Section 33E-2(a) states that "'[public contract' means any contract for goods, services or construction let to any person with or without bid by any unit of State or local government." Does this definition extend to private recipients of governmental grants to procure goods, services, or construction? Where does the public nature of a contract leave off in a government grantor and private grantee situation; that is, how remote must the private grantee be in order not to come under the rubric of "public contract"? For example, would a recipient of a low to moderate income housing rehabilitation grant from a not-for-profit economic development corporation that receives state or local public funds come under the rubric of public contract? The legislature should amend the language of this provision to make clear whether this definition excludes private grantees or recipients of public funds.

D. Change Orders
Section 33E-9 prohibits a public official from authorizing a change in any governmental contract without a written determination that the circumstances requiring the change in performance were not reasonably foreseeable at the time the contract was signed, were not within the contemplation of the contract as signed, or are in the best interest of the governmental entity and authorized by law.
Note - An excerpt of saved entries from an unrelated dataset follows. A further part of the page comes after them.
/-- The register that is read after a write (R21, R22). -/
theorem State.x_writeReg (s : State) (r : RegId) (v : Word) (q : RegId) :
    (s.writeReg r v).x q = if q = r ∧ q ≠ 0 then v else s.x q := by
  unfold State.x State.writeReg
  by_cases hq : q.toNat = 0
  · have : q = 0 := BitVec.eq_of_toNat_eq hq
    simp [this]
  · have hq0 : q ≠ 0 := fun h => hq (by simp [h])
    by_cases hr : r.toNat = 0
    · have : q ≠ r := fun h => hq (by rw [h]; exact hr)
      simp [hq, hr, this]
    · by_cases h : q = r
      · subst h
        simp only [hq, hq0, ne_eq, not_false_eq_true, and_self, if_true, dite_false]
        simp
      · have hne : r.toNat ≠ q.toNat := fun e => h (BitVec.eq_of_toNat_eq e.symm)
        simp only [hq, hr, h, dite_false, false_and, if_false]
        rw [Vector.getElem_set_ne]
        omega

/-! ### Termination -/

@[simp] theorem State.raise_gpr (s : State) (c : Cause) : (s.raise c).gpr = s.gpr := by
  unfold State.raise; split <;> rfl
@[simp] theorem State.raise_pc (s : State) (c : Cause) : (s.raise c).pc = s.pc := by
  unfold State.raise; split <;> rfl
@[simp] theorem State.raise_mem (s : State) (c : Cause) : (s.raise c).mem = s.mem := by
  unfold State.raise; split <;> rfl
@[simp] theorem State.raise_bytesAllocated (s : State) (c : Cause) : (s.raise c).bytesAllocated = s.bytesAllocated := by
  unfold State.raise; split <;> rfl
@[simp] theorem State.raise_pendingVirtualLoad (s : State) (c : Cause) : (s.raise c).pendingVirtualLoad = s.pendingVirtualLoad := by
  unfold State.raise; split <;> rfl
@[simp] theorem State.raise_input (s : State) (c : Cause) : (s.raise c).input = s.input := by
  unfold State.raise; split <;> rfl
@[simp] theorem State.raise_runState (s : State) (c : Cause) : (s.raise c).runState = .halted c := by
  unfold State.raise; split <;> rfl
/-- A status-1 termination emits the register dump, and a status-0 one nothing (R303, R304). -/
theorem State.raise_output (s : State) (c : Cause) :
    (s.raise c).output = if c.exitStatus = 1 then s.output ++ [.dumpRegs s.pc s.dump] else s.output := by
  unfold State.raise; split <;> rfl
@[simp] theorem State.raise_x (s : State) (c : Cause) (r : RegId) : (s.raise c).x r = s.x r := by
  unfold State.raise; split <;> rfl
@[simp] theorem State.raise_dump (s : State) (c : Cause) : (s.raise c).dump = s.dump := by
  unfold State.raise; split <;> rfl
@[simp] theorem State.raise_byteAt (s : State) (c : Cause) (a : Word) : (s.raise c).byteAt a = s.byteAt a := by
  unfold State.raise; split <;> rfl
@[simp] theorem State.raise_imem (s : State) (c : Cause) (k : Nat) : (s.raise c).imem k = s.imem k := by
  unfold State.raise; split <;> rfl
@[simp] theorem State.raise_iword (s : State) (c : Cause) (k : Nat) : (s.raise c).iword k = s.iword k := by
  unfold State.raise; split <;> rfl

/-! ### The malloc request (44_ports_and_heap.md R271) -/

@[simp] theorem State.mallocRequest_pc (s : State) (v : Word) : (s.mallocRequest v).pc = s.pc := by
  simp [State.mallocRequest]
@[simp] theorem State.mallocRequest_mem (s : State) (v : Word) : (s.mallocRequest v).mem = s.mem := by
  simp [State.mallocRequest]
@[simp] theorem State.mallocRequest_bytesAllocated (s : State) (v : Word) : (s.mallocRequest v).bytesAllocated = allocatorNext s.bytesAllocated v := by
  simp [State.mallocRequest]
@[simp] theorem State.mallocRequest_runState (s : State) (v : Word) : (s.mallocRequest v).runState = s.runState := by
  simp [State.mallocRequest]
@[simp] theorem State.mallocRequest_pendingVirtualLoad (s : State) (v : Word) : (s.mallocRequest v).pendingVirtualLoad = s.pendingVirtualLoad := by
  simp [State.mallocRequest]
@[simp] theorem State.mallocRequest_output (s : State) (v : Word) : (s.mallocRequest v).output = s.output := by
  simp [State.mallocRequest]
@[simp] theorem State.mallocRequest_input (s : State) (v : Word) : (s.mallocRequest v).input = s.input := by
  simp [State.mallocRequest]
theorem State.mallocRequest_x (s : State) (v : Word) (q : RegId) :
    (s.mallocRequest v).x q = if q = Config.mallocResultReg ∧ q ≠ 0 then (allocatorResponse s.bytesAllocated v).ptr else s.x q := by
  simp [State.mallocRequest, State.x_writeReg]
@[simp] theorem State.mallocRequest_byteAt (s : State) (v : Word) (a : Word) : (s.mallocRequest v).byteAt a = s.byteAt a := by
  simp [State.mallocRequest]
@[simp] theorem State.mallocRequest_imem (s : State) (v : Word) (k : Nat) : (s.mallocRequest v).imem k = s.imem k := by
  simp [State.mallocRequest]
A violation under this section constitutes a Class 4 felony, which carries a sentence of not less than one year and not more than three years. (7) The written change order determination must be kept in a permanent file accessible to the public. This provision only applies to change orders raising or lowering the contract amount by $10/000 or more or extending the time for completion by 30 days or more.

Section 33E-2(c) states that "change order" means "a change in a contract term other than as specifically provided for in the contract which authorizes or necessitates any increase or decrease in the cost of the contract or the time to completion [emphasis added]." This definition of changes in terms is expressly limited to changes in money and time but not scope of services. Could a public official and contractor collude to drastically reduce the scope of services without changing the amount of contract price and time for performance?
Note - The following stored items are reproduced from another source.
/-! ### The malloc store without space (R271, D27) -/

/-- A request that finds no space writes 0 to the result register and nothing else. -/
theorem State.mallocRequest_of_malloc_eq_none {s : State} {v : Word} (h : malloc s.bytesAllocated v.toNat = none) :
    s.mallocRequest v = s.writeReg Config.mallocResultReg 0 := by
  rw [State.mallocRequest, allocatorNext_of_malloc_eq_none h, allocatorResponse_of_malloc_eq_none h]
  rfl

/-- A `sw` of the size to the malloc port, with no space for it, completes with 0 in the result register. -/
theorem completesWith_sw_of_malloc_eq_none {s : State} {rs1 rs2 : RegId} {imm : BitVec 12}
    (hea : s.effectiveAddress rs1 imm = portAddress .heapMalloc) (h : malloc s.bytesAllocated (s.x rs2).toNat = none) :
    CompletesWith (.sw rs1 rs2 imm) s Config.mallocResultReg 0 (s.pc + 4) := by
  have hexec : exec (.sw rs1 rs2 imm) s = .next ((s.mallocRequest (s.x rs2)).advancePc) := storeOp_malloc hea
  rw [State.mallocRequest_of_malloc_eq_none h] at hexec
  exact completesWith_of_advancePc hexec

/-- Settles O40: the scan's two characterisations say which run is taken and when there is none, and the marking of a free run says
what a success changes. -/
theorem allocatorProperties : Obligations.AllocatorProperties := by
  refine ⟨fun counts size _ => ⟨fun start counts' h => ?_, fun h start hs => ?_,
    allocatorResponse_ptr_eq_zero_iff_malloc counts size⟩, rfl, fun s rs1 rs2 imm => completesWith_sw_of_malloc_eq_none⟩
  · obtain ⟨hfit, rfl⟩ := malloc_eq_some_iff.mp h
    obtain ⟨hin, hrun, hfirst⟩ := (firstFit_eq_some_iff _ _ _).mp hfit
    have hfree := (runFree_iff _ _ _).mp hrun
    have hpos := banksNeeded_pos size.toNat
    refine ⟨hin, hfree, fun start' hs => (runFree_eq_false_iff _ _ _).mp (hfirst start' hs), ?_,
      fun k _ => ⟨markRun_getElem?_ne_iff hfree, fun hlo hhi =>
        ⟨_, markRun_getElem?_of_mem_run hfree hlo hhi, (markedCount_range _ _ _).1⟩⟩⟩
    rw [allocatorResponse_of_malloc_eq_some h]
    exact bankPointer_toNat (by omega)
  · exact (runFree_eq_false_iff _ _ _).mp ((firstFit_eq_none_iff _ _).mp (malloc_eq_none_iff.mp h) start hs)

end Sys2Proof.Machine
end

section
/-! Cycles that terminate before execute (60_exceptions.md R303; 70_reset_and_hazards.md R335). -/

namespace Sys2Proof.Machine

/-- At a valid `pc`, a word the decoder refuses is fetch's `InvalidInstruction` (R303, R335). -/
theorem State.fetchInstr_of_decodeWord_eq_error {s : State} (hpc : s.ValidPc) {r : Reject}
    (hd : decodeWord s.fetchWord = .error r) : s.fetchInstr = .error (.invalidInstruction s.fetchWord) := by
  obtain ⟨hle, hmod⟩ := hpc
  rcases s.fetchInstr_cases with ⟨hgt, -⟩ | ⟨-, hne, -⟩ | ⟨-, ⟨-, -, e⟩ | ⟨i, hok, -⟩⟩
  · exact absurd hle (Nat.not_le.mpr hgt)
  · exact absurd hmod hne
  · exact e
  · rw [hd] at hok
    cases hok

/-- A RUNNING machine whose fetch or decode terminates ends its run with that cause, and executes nothing (R303, R335). -/
theorem endsRun_step_of_fetchInstr_eq_error {s : State} {c : Cause} (hr : s.runState = .running)
    (hf : s.fetchInstr = .error c) : EndsRun (step s) s c := by
  have hf' : s.beginCycle.fetchInstr = .error c := hf
  have hstep : step s = .next (s.beginCycle.raise c) := by simp only [step, hr, hf']
  exact endsRun_of_raise false hstep

/-- Settles O47: fetch answers the word's `InvalidInstruction`, and the cycle ends the run with it. -/
theorem fatalDecodeError : Obligations.FatalDecodeError := fun _ _ hr hle hmod hd =>
  ⟨endsRun_step_of_fetchInstr_eq_error hr (State.fetchInstr_of_decodeWord_eq_error ⟨hle, hmod⟩ hd), rfl⟩

end Sys2Proof.Machine
end

section
/-! The decoder and the encoder undo each other, and which words decode (30_encoding.md R103 to R117). -/

namespace Sys2Proof

/-! ### Decoding an encoded instruction (R105 to R110, 20_memory.md R80) -/

/-- A word of the S layout whose function code resolves to `m` decodes to the instruction `C` that `m` stands for. -/
theorem decodeWord_encodeS {f3 : BitVec 3} {m : Mnemonic} {C : RegId → RegId → BitVec 12 → Instr}
    (hm : ∀ f7, resolve .s f3 f7 = some m)
    (hC : ∀ w, (fieldsOf .s m w).instr = some (C (rs1Field w) (rs2Field w) (immRawS w))) (rs1 rs2 : RegId) (imm : BitVec 12) :
    decodeWord (encodeS f3 rs1 rs2 imm) = .ok (C rs1 rs2 imm) := by
  apply decodeWord_of_instr
  rw [decodeFields_encodeS hm, hC, rs1Field_encodeS, rs2Field_encodeS, immRawS_encodeS]

/-- The same of the SB layout, for an even offset (R108). -/
theorem decodeWord_encodeSB {f3 : BitVec 3} {m : Mnemonic} {C : RegId → RegId → BitVec 13 → Instr}
    (hm : ∀ f7, resolve .sb f3 f7 = some m)
    (hC : ∀ w, (fieldsOf .sb m w).instr = some (C (rs1Field w) (rs2Field w) (immRawSB w))) (rs1 rs2 : RegId)
    {imm : BitVec 13} (h0 : imm.getLsbD 0 = false) : decodeWord (encodeSB f3 rs1 rs2 imm) = .ok (C rs1 rs2 imm) := by
  apply decodeWord_of_instr
  rw [decodeFields_encodeSB hm, hC, rs1Field_encodeSB, rs2Field_encodeSB, immRawSB_encodeSB _ _ _ h0]

/-- A word of the UJ layout with an even offset decodes to `jal` (R110). -/
theorem decodeWord_encodeUJ (rd : RegId) {imm : BitVec 21} (h0 : imm.getLsbD 0 = false) :
    decodeWord (encodeUJ rd imm) = .ok (.jal rd imm) := by
  have hinstr : ∀ w, (fieldsOf .uj .jal w).instr = some (.jal (rdField w) (immRawUJ w)) := fun _ => rfl
  apply decodeWord_of_instr
  rw [decodeFields_encodeUJ, hinstr, rdField_encodeUJ, immRawUJ_encodeUJ _ h0]

/-- The decoder undoes the encoder, layout by layout. -/
theorem decodeWord_encode {i : Instr} (h : i.WellFormed) : decodeWord (encode i) = .ok i := by
  cases i with
  | add rd rs1 rs2 | sub rd rs1 rs2 | xor rd rs1 rs2 | or rd rs1 rs2 | and rd rs1 rs2 | sll rd rs1 rs2 | srl rd rs1 rs2
  | sra rd rs1 rs2 | slt rd rs1 rs2 | sltu rd rs1 rs2 =>
    exact decodeWord_encodeR rfl (fun _ => rfl) rd rs1 rs2
  | addi rd rs1 imm | slti rd rs1 imm | sltiu rd rs1 imm | xori rd rs1 imm | ori rd rs1 imm | andi rd rs1 imm
  | lb rd rs1 imm | lh rd rs1 imm | lw rd rs1 imm | lbu rd rs1 imm | lhu rd rs1 imm | jalr rd rs1 imm =>
    exact decodeWord_encodeI rfl (fun _ => rfl) (fun _ => rfl) rd rs1 imm
  | lui rd imm20 => exact decodeWord_encodeU rd imm20
  | sb rs1 rs2 imm | sh rs1 rs2 imm | sw rs1 rs2 imm =>
    exact decodeWord_encodeS (fun _ => rfl) (fun _ => rfl) rs1 rs2 imm
  | beq rs1 rs2 imm | bne rs1 rs2 imm | blt rs1 rs2 imm | bge rs1 rs2 imm | bltu rs1 rs2 imm | bgeu rs1 rs2 imm =>
    exact decodeWord_encodeSB (fun _ => rfl) (fun _ => rfl) rs1 rs2 ((Bool.not_eq_true' _).mp h)
  | jal rd imm => exact decodeWord_encodeUJ rd ((Bool.not_eq_true' _).mp h)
The language italicized above — "other than as specifically provided for in the contract" — suggests that if money and time changes are specified in the original contract, they would not be deemed a change order. For example, does the definition suggest that a change order issued under an express change order mechanism in the original contract would not fall within the statute? This interpretation seems logical, since a change in a specific "contract term" itself could not be provided in the contract. Thus, as long as the governmental body follows the express contract change order procedure, no section 33E-9 "change order justification" determination would seem to be required.

Thus, it is difficult to comprehend the purpose of this provision and the legislative history sheds no light. The legislature should amend the language of this provision to make clear that this Act does not apply to change orders written pursuant to an express change order mechanism of the original contract.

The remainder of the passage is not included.